This exercise calls for an exact transcription. Set down every record below.

(Data provided Opens)

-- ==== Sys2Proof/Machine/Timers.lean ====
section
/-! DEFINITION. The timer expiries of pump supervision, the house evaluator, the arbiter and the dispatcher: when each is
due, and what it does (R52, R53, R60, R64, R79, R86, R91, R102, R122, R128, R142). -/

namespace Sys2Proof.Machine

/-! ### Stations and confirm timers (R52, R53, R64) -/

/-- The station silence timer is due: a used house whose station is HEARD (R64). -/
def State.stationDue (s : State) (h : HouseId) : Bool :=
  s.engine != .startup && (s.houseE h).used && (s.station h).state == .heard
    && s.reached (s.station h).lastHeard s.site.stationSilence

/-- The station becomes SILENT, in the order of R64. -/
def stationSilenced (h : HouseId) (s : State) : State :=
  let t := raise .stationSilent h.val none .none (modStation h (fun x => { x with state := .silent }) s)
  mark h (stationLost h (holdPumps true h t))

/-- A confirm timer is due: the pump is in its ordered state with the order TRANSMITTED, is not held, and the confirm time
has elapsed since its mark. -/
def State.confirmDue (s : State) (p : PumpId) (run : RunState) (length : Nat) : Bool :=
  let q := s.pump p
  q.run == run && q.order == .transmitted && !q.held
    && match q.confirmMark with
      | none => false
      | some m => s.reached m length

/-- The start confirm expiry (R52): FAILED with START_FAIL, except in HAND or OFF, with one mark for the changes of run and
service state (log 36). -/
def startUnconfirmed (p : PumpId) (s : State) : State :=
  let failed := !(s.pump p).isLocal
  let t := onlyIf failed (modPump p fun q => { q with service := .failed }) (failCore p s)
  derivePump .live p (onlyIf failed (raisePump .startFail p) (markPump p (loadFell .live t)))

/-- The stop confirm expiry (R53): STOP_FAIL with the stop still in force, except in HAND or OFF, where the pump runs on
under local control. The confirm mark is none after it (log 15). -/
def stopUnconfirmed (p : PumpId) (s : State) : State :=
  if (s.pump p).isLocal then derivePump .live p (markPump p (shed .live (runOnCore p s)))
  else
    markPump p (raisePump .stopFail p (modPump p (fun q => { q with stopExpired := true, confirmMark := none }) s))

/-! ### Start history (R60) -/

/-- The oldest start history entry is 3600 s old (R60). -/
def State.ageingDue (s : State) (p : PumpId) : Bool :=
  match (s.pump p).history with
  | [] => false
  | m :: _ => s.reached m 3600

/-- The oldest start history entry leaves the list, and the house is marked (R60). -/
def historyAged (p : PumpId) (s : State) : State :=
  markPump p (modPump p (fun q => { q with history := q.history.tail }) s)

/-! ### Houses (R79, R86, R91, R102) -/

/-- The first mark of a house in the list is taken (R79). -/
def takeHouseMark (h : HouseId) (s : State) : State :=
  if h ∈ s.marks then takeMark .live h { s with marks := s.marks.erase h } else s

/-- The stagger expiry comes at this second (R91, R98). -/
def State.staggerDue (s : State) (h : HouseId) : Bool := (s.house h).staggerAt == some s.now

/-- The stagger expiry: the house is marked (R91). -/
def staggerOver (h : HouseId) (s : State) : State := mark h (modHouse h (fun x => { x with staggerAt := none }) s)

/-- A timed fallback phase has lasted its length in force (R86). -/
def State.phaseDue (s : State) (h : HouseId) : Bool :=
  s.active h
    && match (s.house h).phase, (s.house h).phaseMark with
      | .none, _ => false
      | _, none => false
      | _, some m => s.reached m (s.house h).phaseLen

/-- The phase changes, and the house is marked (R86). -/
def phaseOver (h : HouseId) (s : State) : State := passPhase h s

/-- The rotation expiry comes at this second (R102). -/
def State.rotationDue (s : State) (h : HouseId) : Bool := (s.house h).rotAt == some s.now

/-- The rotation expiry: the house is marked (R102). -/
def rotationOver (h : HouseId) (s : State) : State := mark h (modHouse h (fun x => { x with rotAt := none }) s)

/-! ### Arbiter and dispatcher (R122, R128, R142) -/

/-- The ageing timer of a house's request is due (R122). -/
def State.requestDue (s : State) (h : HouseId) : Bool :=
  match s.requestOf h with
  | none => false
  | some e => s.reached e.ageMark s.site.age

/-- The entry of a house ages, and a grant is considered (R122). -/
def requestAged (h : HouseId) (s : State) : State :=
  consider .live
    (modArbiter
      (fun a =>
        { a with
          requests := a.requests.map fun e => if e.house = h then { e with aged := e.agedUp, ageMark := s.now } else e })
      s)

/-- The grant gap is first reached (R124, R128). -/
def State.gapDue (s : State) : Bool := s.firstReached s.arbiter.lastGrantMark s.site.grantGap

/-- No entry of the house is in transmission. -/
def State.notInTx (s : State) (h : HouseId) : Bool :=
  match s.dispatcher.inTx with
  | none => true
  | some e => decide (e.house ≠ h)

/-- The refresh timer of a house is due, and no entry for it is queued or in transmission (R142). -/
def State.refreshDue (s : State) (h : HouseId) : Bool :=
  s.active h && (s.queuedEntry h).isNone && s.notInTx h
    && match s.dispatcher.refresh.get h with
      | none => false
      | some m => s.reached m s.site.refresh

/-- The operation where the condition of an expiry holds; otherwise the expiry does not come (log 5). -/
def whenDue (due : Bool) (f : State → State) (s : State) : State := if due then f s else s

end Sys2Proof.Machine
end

(Data provided Closes)

# Solution for this task:
-- ==== Sys2Proof/Machine/Timers.lean ====
section
/-! DEFINITION. The timer expiries of pump supervision, the house evaluator, the arbiter and the dispatcher: when each is
due, and what it does (R52, R53, R60, R64, R79, R86, R91, R102, R122, R128, R142). -/

namespace Sys2Proof.Machine

/-! ### Stations and confirm timers (R52, R53, R64) -/

/-- The station silence timer is due: a used house whose station is HEARD (R64). -/
def State.stationDue (s : State) (h : HouseId) : Bool :=
  s.engine != .startup && (s.houseE h).used && (s.station h).state == .heard
    && s.reached (s.station h).lastHeard s.site.stationSilence

/-- The station becomes SILENT, in the order of R64. -/
def stationSilenced (h : HouseId) (s : State) : State :=
  let t := raise .stationSilent h.val none .none (modStation h (fun x => { x with state := .silent }) s)
  mark h (stationLost h (holdPumps true h t))

/-- A confirm timer is due: the pump is in its ordered state with the order TRANSMITTED, is not held, and the confirm time
has elapsed since its mark. -/
def State.confirmDue (s : State) (p : PumpId) (run : RunState) (length : Nat) : Bool :=
  let q := s.pump p
  q.run == run && q.order == .transmitted && !q.held
    && match q.confirmMark with
      | none => false
      | some m => s.reached m length

/-- The start confirm expiry (R52): FAILED with START_FAIL, except in HAND or OFF, with one mark for the changes of run and
service state (log 36). -/
def startUnconfirmed (p : PumpId) (s : State) : State :=
  let failed := !(s.pump p).isLocal
  let t := onlyIf failed (modPump p fun q => { q with service := .failed }) (failCore p s)
  derivePump .live p (onlyIf failed (raisePump .startFail p) (markPump p (loadFell .live t)))

/-- The stop confirm expiry (R53): STOP_FAIL with the stop still in force, except in HAND or OFF, where the pump runs on
under local control. The confirm mark is none after it (log 15). -/
def stopUnconfirmed (p : PumpId) (s : State) : State :=
  if (s.pump p).isLocal then derivePump .live p (markPump p (shed .live (runOnCore p s)))
  else
    markPump p (raisePump .stopFail p (modPump p (fun q => { q with stopExpired := true, confirmMark := none }) s))

/-! ### Start history (R60) -/

/-- The oldest start history entry is 3600 s old (R60). -/
def State.ageingDue (s : State) (p : PumpId) : Bool :=
  match (s.pump p).history with
  | [] => false
  | m :: _ => s.reached m 3600

/-- The oldest start history entry leaves the list, and the house is marked (R60). -/
def historyAged (p : PumpId) (s : State) : State :=
  markPump p (modPump p (fun q => { q with history := q.history.tail }) s)

/-! ### Houses (R79, R86, R91, R102) -/

/-- The first mark of a house in the list is taken (R79). -/
def takeHouseMark (h : HouseId) (s : State) : State :=
  if h ∈ s.marks then takeMark .live h { s with marks := s.marks.erase h } else s

/-- The stagger expiry comes at this second (R91, R98). -/
def State.staggerDue (s : State) (h : HouseId) : Bool := (s.house h).staggerAt == some s.now

/-- The stagger expiry: the house is marked (R91). -/
def staggerOver (h : HouseId) (s : State) : State := mark h (modHouse h (fun x => { x with staggerAt := none }) s)

/-- A timed fallback phase has lasted its length in force (R86). -/
def State.phaseDue (s : State) (h : HouseId) : Bool :=
  s.active h
    && match (s.house h).phase, (s.house h).phaseMark with
      | .none, _ => false
      | _, none => false
      | _, some m => s.reached m (s.house h).phaseLen

/-- The phase changes, and the house is marked (R86). -/
def phaseOver (h : HouseId) (s : State) : State := passPhase h s

/-- The rotation expiry comes at this second (R102). -/
def State.rotationDue (s : State) (h : HouseId) : Bool := (s.house h).rotAt == some s.now

/-- The rotation expiry: the house is marked (R102). -/
def rotationOver (h : HouseId) (s : State) : State := mark h (modHouse h (fun x => { x with rotAt := none }) s)

/-! ### Arbiter and dispatcher (R122, R128, R142) -/

/-- The ageing timer of a house's request is due (R122). -/
def State.requestDue (s : State) (h : HouseId) : Bool :=
  match s.requestOf h with
  | none => false
  | some e => s.reached e.ageMark s.site.age

/-- The entry of a house ages, and a grant is considered (R122). -/
def requestAged (h : HouseId) (s : State) : State :=
  consider .live
    (modArbiter
      (fun a =>
        { a with
          requests := a.requests.map fun e => if e.house = h then { e with aged := e.agedUp, ageMark := s.now } else e })
      s)

/-- The grant gap is first reached (R124, R128). -/
def State.gapDue (s : State) : Bool := s.firstReached s.arbiter.lastGrantMark s.site.grantGap

/-- No entry of the house is in transmission. -/
def State.notInTx (s : State) (h : HouseId) : Bool :=
  match s.dispatcher.inTx with
  | none => true
  | some e => decide (e.house ≠ h)

/-- The refresh timer of a house is due, and no entry for it is queued or in transmission (R142). -/
def State.refreshDue (s : State) (h : HouseId) : Bool :=
  s.active h && (s.queuedEntry h).isNone && s.notInTx h
    && match s.dispatcher.refresh.get h with
      | none => false
      | some m => s.reached m s.site.refresh

/-- The operation where the condition of an expiry holds; otherwise the expiry does not come (log 5). -/
def whenDue (due : Bool) (f : State → State) (s : State) : State := if due then f s else s

end Sys2Proof.Machine
end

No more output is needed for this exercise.